ResumeThread(pi.hThread);The AppContainer profile provides the filesystem and registry isolation, the Job Object provides the resource caps and prevents process escape, and the WFP filters enforce the network policy. None of these primitives is new; the work is in making them compose correctly and survive contact with the wide variety of build tools developers actually run.
What this says about the platform
A few things stand out when you compare Codex’s three sandbox implementations side by side. The macOS profile is roughly a hundred lines of Scheme. The Linux implementation is a Landlock ruleset plus a seccomp BPF program, both well under a thousand lines. The Windows implementation, judging from the surface area described in the post, is materially more complex because there is no single API that covers the same ground.
This is not a Windows-is-bad observation; it is a consequence of Windows having accumulated isolation features over twenty-five years without ever doing a clean-sheet rewrite. AppContainer was for Store apps. Job Objects were for batch workloads. WFP was for security products. Restricted tokens were for service hardening. Each piece works, and together they cover the same ground as Landlock plus seccomp plus network namespaces, but the seams show.
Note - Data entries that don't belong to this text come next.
theorem execFragPut_keeps {w : Wy} {h : MHead} {f : FragHead} {bytes : Bytes} {s : State} :
    KeepsO [.clk, .mortar, .pcie, .regs, .stripes, .heldMortar, .media, .arriving, .health] s (execFragPut w h f bytes s) := by
  unfold execFragPut
  try dsimp only
  repeat' first
    | with_reducible exact Keeps.refl
    | with_reducible apply State.mortarIn_keeps
    | with_reducible apply Keeps.step State.doFragPut_keeps
    | (intro _; try dsimp only)
    | decide
    | with_reducible apply KeepsO.next

theorem State.sendSeal_keeps {s : State} {w : Wy} {r : StripeRec} {b : Nat} :
    Keeps [.mortar, .pcie, .regs] s (State.sendSeal s w r b) := by
  unfold State.sendSeal
  repeat' first
    | with_reducible exact Keeps.refl
    | with_reducible apply Keeps.step State.mortarOut_keeps
    | decide

theorem State.startSeal_keeps {s : State} {w : Wy} {id : Nat} :
    Keeps [.mortar, .pcie, .regs, .stripes] s (State.startSeal s w id) := by
  unfold State.startSeal
  try dsimp only
  repeat' first
    | with_reducible exact Keeps.refl
    | with_reducible apply Keeps.step State.sendSeal_keeps
    | with_reducible apply Keeps.step State.modStripe_keeps
    | (with_reducible apply Keeps.foldl; intro _ _; try dsimp only)
    | decide
    | split

theorem State.checkSealed_keeps {s : State} {w : Wy} {id : Nat} :
    Keeps [.mortar, .pcie, .regs, .stripes] s (State.checkSealed s w id) := by
  unfold State.checkSealed
  try dsimp only
  repeat' first
    | with_reducible exact Keeps.refl
    | with_reducible apply Keeps.step State.modStripe_keeps
    | with_reducible apply Keeps.step State.mortarOut_keeps
    | (with_reducible apply Keeps.foldl; intro _ _; try dsimp only)
    | decide
    | split

theorem State.sendFrag_keeps {s : State} {w : Wy} {r : StripeRec} {image : Bytes} {i : Nat} :
    Keeps [.mortar, .pcie, .regs] s (State.sendFrag s w r image i) := by
  unfold State.sendFrag
  try dsimp only
  repeat' first
    | with_reducible exact Keeps.refl
    | with_reducible apply Keeps.step State.mortarOut_keeps
    | decide
    | split

theorem State.sendFrags_keeps {s : State} {w : Wy} {r : StripeRec} :
    Keeps [.mortar, .pcie, .regs] s (State.sendFrags s w r) := by
  unfold State.sendFrags
  try dsimp only
  repeat' first
    | with_reducible exact Keeps.refl
    | with_reducible apply Keeps.step State.sendFrag_keeps
    | (with_reducible apply Keeps.foldl; intro _ _; try dsimp only)
    | decide

theorem State.sealHeld_keeps {s : State} {w : Wy} {id b : Nat} :
    Keeps [.mortar, .pcie, .regs, .stripes] s (State.sealHeld s w id b) := by
  unfold State.sealHeld
  try dsimp only
  repeat' first
    | with_reducible exact Keeps.refl
    | with_reducible apply Keeps.step State.checkSealed_keeps
    | with_reducible apply Keeps.step State.modStripe_keeps
    | with_reducible apply Keeps.step State.sendFrags_keeps
    | decide
    | split

theorem State.ackWhole_keeps {s : State} {w : Wy} {id off : Nat} :
    Keeps [.mortar, .pcie, .regs, .stripes] s (State.ackWhole s w id off) := by
  unfold State.ackWhole
  try dsimp only
  repeat' first
    | with_reducible exact Keeps.refl
    | with_reducible apply Keeps.step State.mortarOut_keeps
    | with_reducible apply Keeps.step State.modStripe_keeps
    | (with_reducible apply Keeps.foldl; intro _ _; try dsimp only)
    | decide
    | split

theorem State.placedCopy_keeps {s : State} {w : Wy} {id off b : Nat} :
    Keeps [.mortar, .pcie, .regs, .stripes] s (State.placedCopy s w id off b) := by
  unfold State.placedCopy
  try dsimp only
  repeat' first
    | with_reducible exact Keeps.refl
    | with_reducible apply Keeps.step State.ackWhole_keeps
    | with_reducible apply Keeps.step State.sendSeal_keeps
    | with_reducible apply Keeps.step State.modStripe_keeps
    | with_reducible apply Keeps.step State.startSeal_keeps
    | (with_reducible apply Keeps.foldl; intro _ _; try dsimp only)
    | decide
    | split
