theorem State.writeThin_keeps {s : State} {w : Wy} {x : FragRec} {gen : Nat} {bytes : Bytes} {holes : List Nat} {to_ : Nat × Wy} :
    Keeps [.mortar, .pcie, .regs, .stripes, .media, .arriving] s (State.writeThin s w x gen bytes holes to_) := by
  unfold State.writeThin
  try dsimp only
  repeat' first
    | with_reducible exact Keeps.refl
    | with_reducible apply Keeps.step State.modFrag_keeps
    | with_reducible apply Keeps.step State.mapHoles_keeps
    | with_reducible apply Keeps.step State.thinsDone_keeps
    | with_reducible apply Keeps.step State.writeFrag_keeps
    | decide

theorem State.thinDataHolder_keeps {s : State} {w : Wy} {x : FragRec} {gen : Nat} {units : List Nat} {to_ : Nat × Wy} :
    Keeps [.mortar, .pcie, .regs, .stripes, .media, .arriving] s (State.thinDataHolder s w x gen units to_) := by
  unfold State.thinDataHolder
  try dsimp only
  repeat' first
    | with_reducible exact Keeps.refl
    | with_reducible apply Keeps.step State.writeThin_keeps
    | with_reducible apply Keeps.step State.mortarOut_keeps
    | (with_reducible apply Keeps.foldl; intro _ _; try dsimp only)
    | decide
    | split

theorem State.thinParity_keeps {s : State} {w : Wy} {f : Nat} {to_ : Nat × Wy} :
    Keeps [.mortar, .pcie, .regs, .stripes, .media, .arriving] s (State.thinParity s w f to_) := by
  unfold State.thinParity
  try dsimp only
  repeat' first
    | with_reducible exact Keeps.refl
    | with_reducible apply Keeps.step State.writeThin_keeps
    | decide
    | split

theorem State.doStripeThin_keeps {s : State} {w : Wy} {h : MHead} {stripe old new : Nat} {marks : List (Nat × List Nat)} :
    Keeps [.mortar, .pcie, .regs, .stripes, .media, .arriving] s (State.doStripeThin s w h stripe old new marks) := by
  unfold State.doStripeThin
  try dsimp only
  repeat' first
    | with_reducible exact Keeps.refl
    | with_reducible apply Keeps.step State.modFrag_keeps
    | with_reducible apply Keeps.step State.thinDataHolder_keeps
    | with_reducible apply Keeps.step State.thinAck_keeps
    | with_reducible apply Keeps.step State.thinParity_keeps
    | (with_reducible apply Keeps.foldl; intro _ _; try dsimp only)
    | decide
    | split

theorem execStripeThin_keeps {w : Wy} {h : MHead} {stripe old new lead : Nat} {dead : List (Nat × List Nat)} {s : State} :
    KeepsO [.clk, .mortar, .pcie, .regs, .stripes, .heldMortar, .media, .arriving] s (execStripeThin w h stripe old new lead dead s) := by
  unfold execStripeThin
  try dsimp only
  repeat' first
    | with_reducible exact Keeps.refl
    | with_reducible apply Keeps.step State.doStripeThin_keeps
    | with_reducible apply State.mortarIn_keeps
    | (intro _; try dsimp only)
    | decide
    | with_reducible apply KeepsO.next

theorem State.doThinData_keeps {s : State} {w : Wy} {f gen : Nat} {units : List (Nat × Bytes)} :
    Keeps [.mortar, .pcie, .regs, .stripes, .media, .arriving] s (State.doThinData s w f gen units) := by
  unfold State.doThinData
  try dsimp only
  repeat' first
    | with_reducible exact Keeps.refl
    | with_reducible apply Keeps.step State.modFrag_keeps
    | with_reducible apply Keeps.step State.thinParity_keeps
    | (with_reducible apply Keeps.foldl; intro _ _; try dsimp only)
    | decide
    | split

theorem execThinData_keeps {w : Wy} {h : MHead} {fragId gen : Nat} {units : List (Nat × Bytes)} {s : State} :
    KeepsO [.clk, .mortar, .pcie, .regs, .stripes, .heldMortar, .media, .arriving] s (execThinData w h fragId gen units s) := by
  unfold execThinData
  try dsimp only
  repeat' first
    | with_reducible exact Keeps.refl
    | with_reducible apply Keeps.step State.doThinData_keeps
    | with_reducible apply State.mortarIn_keeps
    | (intro _; try dsimp only)
    | decide
    | with_reducible apply KeepsO.next

theorem State.doThinCommit_keeps {s : State} {w : Wy} {h : MHead} {stripe gen : Nat} {commit : Bool} :
    Keeps [.mortar, .pcie, .regs, .stripes, .media, .arriving] s (State.doThinCommit s w h stripe gen commit) := by
  unfold State.doThinCommit
  try dsimp only
  repeat' first
    | with_reducible exact Keeps.refl
    | with_reducible apply Keeps.step State.modFrag_keeps
    | with_reducible apply Keeps.step State.dropGen_keeps
    | with_reducible apply Keeps.step State.thinAck_keeps
    | (with_reducible apply Keeps.foldl; intro _ _; try dsimp only)
    | decide
    | split

theorem execThinCommit_keeps {w : Wy} {h : MHead} {stripe gen : Nat} {commit : Bool} {s : State} :
    KeepsO [.clk, .mortar, .pcie, .regs, .stripes, .heldMortar, .media, .arriving] s (execThinCommit w h stripe gen commit s) := by
  unfold execThinCommit
  try dsimp only
  repeat' first
    | with_reducible exact Keeps.refl
    | with_reducible apply Keeps.step State.doThinCommit_keeps
    | with_reducible apply State.mortarIn_keeps
    | (intro _; try dsimp only)
    | decide
    | with_reducible apply KeepsO.next

theorem State.doThinAck_keeps {s : State} {w : Wy} {f gen : Nat} {a : ThinRes} :
    Keeps [.mortar, .pcie, .regs, .refs] s (State.doThinAck s w f gen a) := by
  unfold State.doThinAck
  try dsimp only
  repeat' first
    | with_reducible exact Keeps.refl
    | with_reducible apply Keeps.step State.endThin_keeps
    | with_reducible apply Keeps.step State.modGroup_keeps
    | with_reducible apply Keeps.step State.abortThin_keeps
    | (with_reducible apply Keeps.foldl; intro _ _; try dsimp only)
    | decide
    | split

theorem execThinAck_keeps {w : Wy} {h : MHead} {fragId gen : Nat} {r : ThinRes} {s : State} :
    KeepsO [.clk, .mortar, .pcie, .regs, .refs, .heldMortar] s (execThinAck w h fragId gen r s) := by
  unfold execThinAck
  try dsimp only
  repeat' first
    | with_reducible exact Keeps.refl
    | with_reducible apply Keeps.step State.mirrorGroup_keeps
    | with_reducible apply Keeps.step State.doThinAck_keeps
    | with_reducible apply State.mortarIn_keeps
    | (intro _; try dsimp only)
    | decide
    | with_reducible apply KeepsO.next

theorem State.groupOnEpoch_keeps {s : State} {g : Nat} :
    Keeps [.mortar, .pcie, .regs, .refs] s (State.groupOnEpoch s g) := by
  unfold State.groupOnEpoch
  try dsimp only
  repeat' first
    | with_reducible exact Keeps.refl
    | with_reducible apply Keeps.step State.resendThin_keeps
    | with_reducible apply Keeps.step State.modGroup_keeps
    | with_reducible apply Keeps.step State.becomeLead_keeps
    | with_reducible apply Keeps.step State.askSync_keeps
    | with_reducible apply Keeps.step State.abortThin_keeps
    | (with_reducible apply Keeps.foldl; intro _ _; try dsimp only)
    | decide
    | split

theorem State.refsOnEpoch_keeps {s : State} :
    Keeps [.mortar, .pcie, .regs, .refs, .syncQueue] s (State.refsOnEpoch s) := by
  unfold State.refsOnEpoch
  try dsimp only
  repeat' first
    | with_reducible exact Keeps.refl
    | with_reducible apply Keeps.step State.modRefs_keeps
    | with_reducible apply Keeps.step State.sendBatch_keeps
    | with_reducible apply Keeps.step State.groupOnEpoch_keeps
    | (with_reducible apply Keeps.foldl; intro _ _; try dsimp only)
    | decide
    | (intro p hp; cases p <;> first | exact absurd (by decide) hp | (dsimp only [Part.same]; done) | (dsimp only [Part.same]; exact ⟨rfl, rfl⟩))
    | with_reducible apply Keeps.rec_

end Sys2Proof.Machine
end

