theorem State.roundFailed_keeps {s : State} {i sb seq die : Nat} :
    Keeps [.pcie, .regs, .media, .arriving] s (State.roundFailed s i sb seq die) := by
  unfold State.roundFailed
  try dsimp only
  repeat' first
    | with_reducible exact Keeps.refl
    | with_reducible apply Keeps.step State.bumpBy_keeps
    | with_reducible apply Keeps.step State.foldSome_keeps
    | with_reducible apply Keeps.step State.placeUnits_keeps
    | with_reducible apply Keeps.step State.modSb_keeps
    | with_reducible apply Keeps.step State.event_keeps
    | (with_reducible apply Keeps.foldl; intro _ _; try dsimp only)
    | decide
    | split

theorem State.eraseEnd_keeps {s : State} {i sb : Nat} {j : ChJob} {bad : List Nat} :
    Keeps [.relief, .pcie, .regs, .media, .arriving, .pwr] s (State.eraseEnd s i sb j bad) := by
  unfold State.eraseEnd
  try dsimp only
  repeat' first
    | with_reducible exact Keeps.refl
    | with_reducible apply Keeps.step State.blocksErased_keeps
    | with_reducible apply Keeps.step State.modSet_keeps
    | with_reducible apply Keeps.step State.placeWaiting_keeps
    | with_reducible apply Keeps.step State.modSb_keeps
    | (with_reducible apply Keeps.foldl; intro _ _; try dsimp only)
    | decide
    | split

theorem State.chDone_keeps {s : State} {j : ChJob} {e : DieEnd} :
    Keeps [.relief, .mortar, .pcie, .regs, .stripes, .media, .arriving, .pwr] s (State.chDone s j e) := by
  unfold State.chDone
  try dsimp only
  repeat' first
    | with_reducible exact Keeps.refl
    | with_reducible apply Keeps.step State.freeErased_keeps
    | with_reducible apply Keeps.step State.unitReadEnd_keeps
    | with_reducible apply Keeps.step State.retireDie_keeps
    | with_reducible apply Keeps.step State.noteTired_keeps
    | with_reducible apply Keeps.step State.sweepReads_keeps
    | with_reducible apply Keeps.step State.placeWaiting_keeps
    | with_reducible apply Keeps.step State.eraseEnd_keeps
    | with_reducible apply Keeps.step State.roundMember_keeps
    | with_reducible apply Keeps.step State.settleSet_keeps
    | with_reducible apply Keeps.step State.roundFailed_keeps
    | decide
    | split

theorem State.endOp_keeps {s : State} {j : ChJob} {e0 : DieEnd} :
    Keeps [.relief, .mortar, .pcie, .regs, .stripes, .media, .arriving, .health, .pwr] s (State.endOp s j e0) := by
  unfold State.endOp
  try dsimp only
  repeat' first
    | with_reducible exact Keeps.refl
    | with_reducible apply Keeps.step State.intentRead_keeps
    | with_reducible apply Keeps.step State.opEffect_keeps
    | with_reducible apply Keeps.step State.chResult_keeps
    | with_reducible apply Keeps.step State.jobGone_keeps
    | with_reducible apply Keeps.step State.opGone_keeps
    | with_reducible apply Keeps.step State.wornNow_keeps
    | with_reducible apply Keeps.step State.chDone_keeps
    | decide
    | split

theorem execDieOpEnd_keeps {job : Nat} {e : DieEnd} {s : State} :
    KeepsO [.relief, .mortar, .pcie, .regs, .stripes, .media, .arriving, .health, .pwr] s (execDieOpEnd job e s) := by
  unfold execDieOpEnd
  try dsimp only
  repeat' first
    | with_reducible exact Keeps.refl
    | with_reducible apply Keeps.step State.endOp_keeps
    | decide
    | with_reducible apply KeepsO.next
    | split

theorem execSlcShareGrow_keeps {i : Fin 2} {s : State} :
    KeepsO [.pcie, .regs, .media, .arriving] s (execSlcShareGrow i s) := by
  unfold execSlcShareGrow
  try dsimp only
  repeat' first
    | with_reducible exact Keeps.refl
    | with_reducible apply Keeps.step State.bump_keeps
    | with_reducible apply Keeps.step State.modSet_keeps
    | with_reducible apply Keeps.step State.placeWaiting_keeps
    | with_reducible apply Keeps.step State.event_keeps
    | with_reducible apply Keeps.step State.slcMarks_keeps
    | decide
    | with_reducible apply KeepsO.next
    | split

theorem execSlcShareShrink_keeps {i : Fin 2} {s : State} :
    KeepsO [.pcie, .regs, .media] s (execSlcShareShrink i s) := by
  unfold execSlcShareShrink
  try dsimp only
  repeat' first
    | with_reducible exact Keeps.refl
    | with_reducible apply Keeps.step State.bump_keeps
    | with_reducible apply Keeps.step State.modSet_keeps
    | with_reducible apply Keeps.step State.slcMarks_keeps
    | decide
    | with_reducible apply KeepsO.next
    | split

theorem execMapFlush_keeps {i : Fin 2} {s : State} :
    KeepsO [.relief, .mortar, .pcie, .regs, .stripes, .media, .arriving, .pwr] s (execMapFlush i s) := by
  unfold execMapFlush
  try dsimp only
  repeat' first
    | with_reducible exact Keeps.refl
    | with_reducible apply Keeps.step State.flushMap_keeps
    | with_reducible apply Keeps.step State.settleSet_keeps
    | decide
    | with_reducible apply KeepsO.next
    | split

theorem State.checkpoint_keeps {s : State} {i : Nat} :
    Keeps [.pcie, .regs, .media, .arriving] s (State.checkpoint s i) := by
  unfold State.checkpoint
  try dsimp only
  repeat' first
    | with_reducible exact Keeps.refl
    | with_reducible apply Keeps.step State.modSet_keeps
    | with_reducible apply Keeps.step State.placeUnits_keeps
    | (with_reducible apply Keeps.foldl; intro _ _; try dsimp only)
    | decide
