theorem State.choosePlinth_keeps {s : State} :
    Keeps [.pcie, .regs, .plinth, .fw] s (State.choosePlinth s) := by
  unfold State.choosePlinth
  try dsimp only
  repeat' first
    | with_reducible exact Keeps.refl
    | with_reducible apply Keeps.step State.stamp_keeps
    | with_reducible apply Keeps.step State.modPlinth_keeps
    | with_reducible apply Keeps.step State.fwFallback_keeps
    | decide
    | split

theorem State.loadKeys_keeps {s : State} {ksA ksB : Bool} :
    Keeps [.pcie, .regs, .arriving, .plinth] s (State.loadKeys s ksA ksB) := by
  unfold State.loadKeys
  try dsimp only
  repeat' first
    | with_reducible exact Keeps.refl
    | with_reducible apply Keeps.step State.modPlinth_keeps
    | with_reducible apply Keeps.step State.recordOpen_keeps
    | with_reducible apply Keeps.step State.event_keeps
    | decide
    | split

theorem State.dropSessions_keeps {s : State} :
    Keeps [.pcie, .regs, .plinth] s (State.dropSessions s) := by
  unfold State.dropSessions
  try dsimp only
  repeat' first
    | with_reducible exact Keeps.refl
    | with_reducible apply Keeps.step State.modPlinth_keeps
    | with_reducible apply Keeps.step State.emitAll_keeps
    | with_reducible apply Keeps.step State.event_keeps
    | decide
    | split

theorem State.plinthBoot_keeps {s : State} {cal ksA ksB : Bool} :
    Keeps [.pcie, .regs, .arriving, .flash, .recorder, .plinth, .front, .fw] s (State.plinthBoot s cal ksA ksB) := by
  unfold State.plinthBoot
  try dsimp only
  repeat' first
    | with_reducible exact Keeps.refl
    | with_reducible apply Keeps.step State.recorderStart_keeps
    | with_reducible apply Keeps.step State.modFront_keeps
    | with_reducible apply Keeps.step State.modPlinth_keeps
    | with_reducible apply Keeps.step State.dropSessions_keeps
    | with_reducible apply Keeps.step State.choosePlinth_keeps
    | with_reducible apply Keeps.step State.loadKeys_keeps
    | with_reducible apply Keeps.step State.recordOpen_keeps
    | decide
    | split

theorem State.mated_keeps {s : State} :
    Keeps [.pcie, .regs, .arriving, .front, .health] s (State.mated s) := by
  unfold State.mated
  try dsimp only
  repeat' first
    | with_reducible exact Keeps.refl
    | with_reducible apply Keeps.step State.modFront_keeps
    | with_reducible apply Keeps.step State.snapshot_keeps
    | with_reducible apply Keeps.step State.recordOpen_keeps
    | with_reducible apply Keeps.step State.modHealth_keeps
    | with_reducible apply Keeps.step State.event_keeps
    | decide
    | split

theorem execPlinthPowerUp_keeps {auxA auxB vbus advert : Nat} {pd usb cal ksA ksB presentA presentB : Bool} {slotA slotB : Nat} {s : State} :
    KeepsO [.pcie, .regs, .arriving, .flash, .recorder, .plinth, .front, .health, .fw] s (execPlinthPowerUp auxA auxB vbus advert pd usb cal ksA ksB presentA presentB slotA slotB s) := by
  unfold execPlinthPowerUp
  try dsimp only
  repeat' first
    | with_reducible exact Keeps.refl
    | with_reducible apply Keeps.step State.mated_keeps
    | with_reducible apply Keeps.step State.modFront_keeps
    | with_reducible apply Keeps.step State.modPlinth_keeps
    | with_reducible apply Keeps.step State.plinthBoot_keeps
    | with_reducible apply Keeps.step State.supplies_keeps
    | (with_reducible apply Keeps.foldl; intro _ _; try dsimp only)
    | decide
    | with_reducible apply KeepsO.next
    | split

theorem execLossOfEverySupply_keeps {s : State} :
    KeepsO [.regs, .active, .recorder, .plinth, .front] s (execLossOfEverySupply s) := by
  unfold execLossOfEverySupply
  try dsimp only
  repeat' first
    | with_reducible exact Keeps.refl
    | with_reducible apply Keeps.step State.modFront_keeps
    | with_reducible apply Keeps.step State.modPlinth_keeps
    | with_reducible apply Keeps.step State.dropRegs_keeps
    | with_reducible apply Keeps.step State.modRec_keeps
    | decide
    | with_reducible apply KeepsO.next
    | split

theorem State.hearPlinth_keeps {s : State} {w : Wy} :
    Keeps [.regs, .plinth] s (State.hearPlinth s w) := by
  unfold State.hearPlinth
  try dsimp only
  repeat' first
    | with_reducible exact Keeps.refl
    | with_reducible apply Keeps.step State.modPlinth_keeps
    | with_reducible apply Keeps.step State.setRfld_keeps
    | decide
    | split

theorem execHousekeepingHeartbeat_keeps {s : State} :
    KeepsO [.pcie, .regs, .flash, .plinth, .fw] s (execHousekeepingHeartbeat s) := by
  unfold execHousekeepingHeartbeat
  try dsimp only
  repeat' first
    | with_reducible exact Keeps.refl
    | with_reducible apply Keeps.step State.hearPlinth_keeps
    | with_reducible apply Keeps.step State.fwCommit_keeps
    | (with_reducible apply Keeps.foldl; intro _ _; try dsimp only)
    | decide
    | with_reducible apply KeepsO.next
    | split

theorem execHousekeepingLoss_keeps {w : Wy} {s : State} :
    KeepsO [.pcie, .regs, .plinth] s (execHousekeepingLoss w s) := by
  unfold execHousekeepingLoss
  try dsimp only
  repeat' first
    | with_reducible exact Keeps.refl
    | with_reducible apply Keeps.step State.modPlinth_keeps
    | with_reducible apply Keeps.step State.setRfld_keeps
    | with_reducible apply Keeps.step State.event_keeps
    | decide
    | with_reducible apply KeepsO.next
    | split

theorem execPlinthFailed_keeps {s : State} :
    KeepsO [.plinth] s (execPlinthFailed s) := by
  unfold execPlinthFailed
  try dsimp only
  repeat' first
    | with_reducible exact Keeps.refl
    | with_reducible apply Keeps.step State.modPlinth_keeps
    | decide
    | with_reducible apply KeepsO.next
    | split

theorem execPlinthWatchdog_keeps {cal ksA ksB : Bool} {s : State} :
    KeepsO [.pcie, .regs, .arriving, .flash, .recorder, .plinth, .front, .fw] s (execPlinthWatchdog cal ksA ksB s) := by
  unfold execPlinthWatchdog
  repeat' first
    | with_reducible exact Keeps.refl
    | with_reducible apply Keeps.step State.bump_keeps
    | with_reducible apply Keeps.step State.plinthBoot_keeps
    | with_reducible apply Keeps.step State.event_keeps
    | decide
    | with_reducible apply KeepsO.next
    | split

theorem execPlinthTimeSet_keeps {w : Wy} {s : State} :
    KeepsO [.plinth] s (execPlinthTimeSet w s) := by
  unfold execPlinthTimeSet
  try dsimp only
  repeat' first
    | with_reducible exact Keeps.refl
    | with_reducible apply Keeps.step State.modPlinth_keeps
    | decide
    | with_reducible apply KeepsO.next
    | split

theorem execEventEntry_keeps {s : State} :
    KeepsO [.pcie, .regs, .arriving, .flash, .recorder, .plinth] s (execEventEntry s) := by
  unfold execEventEntry
  try dsimp only
  repeat' first
    | with_reducible exact Keeps.refl
    | with_reducible apply Keeps.step State.takeEntry_keeps
    | (intro p hp; cases p <;> first | exact absurd (by decide) hp | (dsimp only [Part.same]; done) | (dsimp only [Part.same]; exact ⟨rfl, rfl⟩))
    | decide
    | with_reducible apply KeepsO.next
    | split
    | with_reducible apply Keeps.rec_

theorem State.loadOptions_keeps {s : State} :
    Keeps [.pcie, .regs, .arriving, .plinth] s (State.loadOptions s) := by
  unfold State.loadOptions
  try dsimp only
  repeat' first
    | with_reducible exact Keeps.refl
    | with_reducible apply Keeps.step State.modPlinth_keeps
    | with_reducible apply Keeps.step State.recordOpen_keeps
    | with_reducible apply Keeps.step State.event_keeps
    | (with_reducible apply Keeps.foldl; intro _ _; try dsimp only)
    | decide
    | split

theorem State.command_keeps {l : List Part} {s t : State} {n right : Nat} {ok : Bool} {f : State → State}
    (hf : ∀ v, Keeps l v (f v)) (h : Keeps l s t) : Keeps l s (t.command n right ok f) := by
  have hl : within [] l = true := rfl
  unfold State.command
  repeat' first
    | with_reducible apply Keeps.refl
    | with_reducible assumption
    | with_reducible exact hl
    | with_reducible apply Keeps.app hf
    | with_reducible apply Keeps.step State.emit_keeps
    | decide
    | split

theorem State.rewrap_keeps {s : State} {g : Nat} :
    Keeps [.cip, .pcie, .regs, .media] s (State.rewrap s g) := by
  unfold State.rewrap
  try dsimp only
  repeat' first
    | with_reducible exact Keeps.refl
    | with_reducible apply Keeps.step State.keepSlots_keeps
    | with_reducible apply Keeps.step State.modCip_keeps
    | (with_reducible apply Keeps.foldl; intro _ _; try dsimp only)
    | decide
    | split

theorem State.finishRekey_keeps {s : State} :
    Keeps [.cip, .pcie, .regs, .media, .flash, .plinth] s (State.finishRekey s) := by
  unfold State.finishRekey
  try dsimp only
  repeat' first
    | with_reducible exact Keeps.refl
    | with_reducible apply Keeps.step State.writeKeys_keeps
    | with_reducible apply Keeps.step State.rewrap_keeps
    | with_reducible apply Keeps.step State.raiseCounter_keeps
    | decide
    | split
The broader trend worth watching is whether projects like Codex push Microsoft toward a more unified developer-facing sandboxing API. There have been hints in this direction: the Win32 App Isolation project at Microsoft is trying to make AppContainer practical for legacy desktop apps, with tooling to discover the capabilities a binary actually needs. If that effort matures, future agent sandboxes on Windows might look a lot more like their Unix counterparts. For now, the price of running an autonomous agent safely on Windows is a stack of carefully composed kernel objects, and OpenAI’s post is a useful confirmation that the stack works in production.